Why would he do that? I wasn't worth it. I'd never been worth it.
"I'm sorry I never told you. I just didn't want to see you fall again." She whispered, reaching out for me. "Maybe that's why I was so harsh on you about moving on."
"No it's okay." I said through tears. "I wouldn't have believed you anyways."
"Why aren't you with Ty right now Piper? It sounds like that's where you really want to be."
"I was with him. I was naked in his bed getting ready to sleep with him again and he called me sad lonely girl and I lost it. It was overwhelming knowing that he knew things about me that I wasn't ready to share. I yelled at him and ran out. I wanted him to chase after me, to try to explain why he lied about his name. But he didn't. I think that's what hurts the most. I think I was just another lay. I didn't mean anything to him Sophie. Why? Why don't I mean anything to him?" The tears fell all over again, the weight of it all crushing me and pulling me deeper into my ocean of despair.

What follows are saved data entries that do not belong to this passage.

theorem tableWord_toNat (w : CmdWord) : tableWord 32 w.toNat = w := by
  rw [tableWord, Nat.mod_eq_of_lt w.isLt, BitVec.ofNat_toNat, BitVec.setWidth_eq]

end Machine

/-- Settles O5: a word that decodes selects a row, so one without a row does not decode; and a row's `OP` is none of
the reserved ones. -/
theorem reservedWordIsRefused : Obligations.ReservedWordIsRefused := by
  refine ⟨fun s w rest hwf hq hh hrow => ?_, fun w hop i hi => ?_⟩
  · exact (step_of_presented hwf hq hh).trans (runWord_of_no_row hrow _)
  · rw [opField_of_selectsRow hi] at hop
    cases i <;> simp [rowMatch, opField] at hop

/-- Settles O6: each act runs its word, and the word of a table row is the act `withFetchWord` puts first. -/
theorem presentedWordIsExecuted : Obligations.PresentedWordIsExecuted := by
  refine ⟨fun s w rest i hwf hq hh hd => ?_, fun s base back v rest i hwf hq hh hv hd => ?_, fun s w i hwf hd => ?_⟩
  · exact (step_of_presented hwf hq hh).trans (runWord_of_decode hd _)
  · subst hv
    exact (step_of_presented hwf hq hh).trans (runWord_of_decode hd _)
  · have hfetch : (s.withFetchWord 32 w.toNat).host = .issue w :: s.host :=
      congrArg (HostAct.issue · :: s.host) (tableWord_toNat w)
    exact (step_of_presented (s := s.withFetchWord 32 w.toNat) hwf rfl hfetch).trans (runWord_of_decode hd _)

end Sys2Proof
end

section
/-! SUPPORT. Family 40_bus_master.md: the operations of the Bus Driver (40_bus_master.md rules R103 to R106), the
admission table of `PHASE` (R107), the legal framing of `TRACE` (R109), and what its decoder reads back (R110 to
R112). -/

namespace Sys2Proof

open Machine

namespace Machine

/-! Admission (R107, R184). -/

/-- A refusal that no check names, and that the body does not answer, is not the answer. -/
theorem checkThen_ne_refused {checks : List (Bool × Refusal)} {s : State} {body : State → Result} {r : Refusal}
    (hc : ∀ c ∈ checks, c.2 ≠ r) (hb : body s ≠ .refused r) : checkThen checks s body ≠ .refused r := by
  induction checks with
  | nil => exact hb
  | cons c rest ih =>
    obtain ⟨ok, r'⟩ := c
    obtain ⟨hr', hrest⟩ := List.forall_mem_cons.1 hc
    cases ok with
    | false => simpa using hr'
    | true => simpa using ih hrest

/-- A refusal that only the first check names is answered exactly where that check fails. -/
theorem checkThen_refused_iff {ok : Bool} {r : Refusal} {rest : List (Bool × Refusal)} {s : State}
    {body : State → Result} (hc : ∀ c ∈ rest, c.2 ≠ r) (hb : body s ≠ .refused r) :
    checkThen ((ok, r) :: rest) s body = .refused r ↔ ok = false := by
  cases ok with
  | false => simp
  | true => simpa using checkThen_ne_refused hc hb

theorem TxnsAnswer.ne_busPhase {s : State} {r : Result} (h : TxnsAnswer s r) : r ≠ .refused .busPhase := by
  obtain ⟨_, _, rfl⟩ | rfl := h
  · exact nofun
  · exact nofun

theorem linTcBody_ne_busPhase (avg : Half) (s : State) : linTcBody avg s ≠ .refused .busPhase := by
  simp only [linTcBody, refuse]
  split
  · exact nofun
  · exact nofun

/-- R107: BUS_PHASE is answered exactly in the phases that the table leaves out for the operation. -/
theorem exec_refused_busPhase_iff (i : Instr) (s : State) :
    exec i s = .refused .busPhase ↔ phaseAdmits i s.phase = false := by
  cases i with
  | busInit =>
    refine Iff.trans (checkThen_refused_iff (by simp) nofun) ?_
    cases s.phase <;> decide
  | busStart | busWrite | busStop | dspInit | dspCursor | dspClear =>
    exact checkThen_refused_iff (by simp) nofun
  | dspGlyph idx => exact checkThen_refused_iff (by simp) (txnsAnswer_glyphBody _ s).ne_busPhase
  | dspInt v column page => exact checkThen_refused_iff (by simp) (txnsAnswer_intBody v column page s).ne_busPhase
  | adcCfgi | adcCfgt | linInt => exact iff_of_false (fun h => nomatch h) (fun h => nomatch h)
  | adcSample | acqAvg => exact iff_of_false (checkThen_ne_refused (by simp [configured]) nofun) (fun h => nomatch h)
  | linTc avg => exact iff_of_false (checkThen_ne_refused (by simp) (linTcBody_ne_busPhase avg s)) (fun h => nomatch h)

/-- A display operation, as `ExecStep.display` names them: it is none of the Bus Driver's, and ends idle (R107). -/
theorem phaseAfter_display {i : Instr}
    (hi : i ∈ [.dspInit, .dspClear] ∨ (∃ c p, i = .dspCursor c p) ∨ (∃ g, i = .dspGlyph g) ∨
      ∃ v c p, i = .dspInt v c p) (p : Phase) : isBus i = false ∧ phaseAfter i p = .idle := by
  simp only [List.mem_cons, List.not_mem_nil, or_false] at hi
  obtain (rfl | rfl) | ⟨_, _, rfl⟩ | ⟨_, rfl⟩ | ⟨_, _, _, rfl⟩ := hi <;> exact ⟨rfl, rfl⟩

theorem exec_phase {i : Instr} {s t : State} (h : exec i s = .next t) : t.phase = phaseAfter i s.phase := by
  cases exec_cases h with
  | display _ _ _ _ hd => exact (phaseAfter_display hd s.phase).2.symm
  | _ => rfl

end Machine

/-- Settles O21: the checks before an operation's body, of which only the first is for BUS_PHASE, and the `PHASE` that
each body leaves. -/
theorem phaseTable : Obligations.PhaseTable :=
  fun i s => ⟨exec_refused_busPhase_iff i s, fun _ => exec_phase⟩

namespace Machine

/-! The four operations where they are admitted (R103 to R106). -/

section
variable {s : State}

theorem exec_busInit (hp : s.phase ≠ .transmitting) :
    exec .busInit s = .next (afterActions [.sclRel, .sdaRel] .rel .rel .idle s) := by
  simp [exec, execBusInit, hp, busInitBody_eq]

theorem exec_busStart (hp : s.phase = .idle) (a : Byte) :
    exec (.busStart a) s = .next (afterActions (startActions s.cfg.startOrder a) .rel .low .transmitting s) := by
  simp [exec, execBusStart, hp, busStartBody_eq]

theorem exec_busWrite (hp : s.phase = .transmitting) (v : Byte) :
    exec (.busWrite v) s = .next (afterActions (byteActions v) .rel .low .transmitting s) := by
  simp [exec, execBusWrite, hp, busWriteBody_eq]

theorem exec_busStop (hp : s.phase = .transmitting) :
    exec .busStop s = .next (afterActions stopActions .rel .rel .idle s) := by
  simp [exec, execBusStop, hp, busStopBody_eq]

end

/-- The actions a Bus Driver operation emits: its operand and `START_ORDER` determine them (R102). -/
def busActions (o : StartOrder) : Instr → List PinAction
  | .busInit => [.sclRel, .sdaRel]
  | .busStart a => startActions o a
  | .busWrite v => byteActions v
  | .busStop => stopActions
  | _ => []

theorem exec_busActions {i : Instr} {s t : State} (hi : isBus i = true) (h : exec i s = .next t) :
    t.trace = s.trace ++ busActions s.cfg.startOrder i := by
  cases exec_cases h with
  | busInit | busStart | busWrite | busStop => exact trace_afterActions ..
  | display _ _ _ _ hd => exact absurd hi (by simp [(phaseAfter_display hd s.phase).1])
  | _ => cases hi

end Machine

/-- Settles O25: the emitted actions are those of `busActions`, in which no state occurs. -/
theorem busDriverHasNoInput : Obligations.BusDriverHasNoInput := by
  intro i s₁ s₂ t₁ t₂ hi ho h₁ h₂
  exact ⟨busActions s₁.cfg.startOrder i, exec_busActions hi h₁, ho ▸ exec_busActions hi h₂⟩

namespace Machine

"Did he say that? Did he say you meant nothing? Because the way he looked at you said otherwise."
He hadn't said that. He had said the opposite, but why didn't he run after me? Why didn't he try to stop me like he did the first time I ran away?
"No. He said I was special."
She took me in her arms, holding me against her while she combed her fingers through my hair. It was comforting and soothing.
"You think maybe you over reacted a bit about the name? Maybe he had a reason to lie about his name. Maybe he was scared. I mean shit Piper, look at what the guy has gone through. Those were fucking welts on his back. Welts where he had been maliciously beaten. You and I both know what that is like. Maybe that's why I was so quick to judge him when I met him. Because self-consciously I knew he was like us. We went through so much at that house Piper. So much fucked up shit. I thought it was just foster homes that those things happened, but his own father did that to him. And the burns, he has to look at those everyday and relive that. At least most of our scars are inside. We can hide them away. He can't even do that."
Maybe I had over reacted. Maybe I hadn't given him a chance. I was so caught up in the fact he lied about his name. So caught up in the fact he knew everything about me and yet I only knew a fraction of what he lived with everyday. I felt exposed and completely naked in an emotional way and it scared me, so I ran. Just like I always do.
"I have scars that I look at every day." I said, refusing to acknowledge that I had fucked up.
"Those are different Piper. You made those scars on purpose. His scars weren't willingly made. Can you imagine what runs through his head every time he looks at them? Well I guess you can. When you look at the scar on your chest, what does it do to you? Now imagine that but worse. You have one scar, one dreadful memory that stays with you, he has a bunch of them. That can't be easy for him."
As always, Sophie was right. He had already admitted that he had nightmares about it. At least I didn't have to live with nightmares. Maybe Ty was waiting for me to come running after him this time. He had ran after me so many times and I had done nothing but reject him. Maybe he had given up because he thought that's what I wanted.
"I've gotta go Sophie. I've gotta go make this right."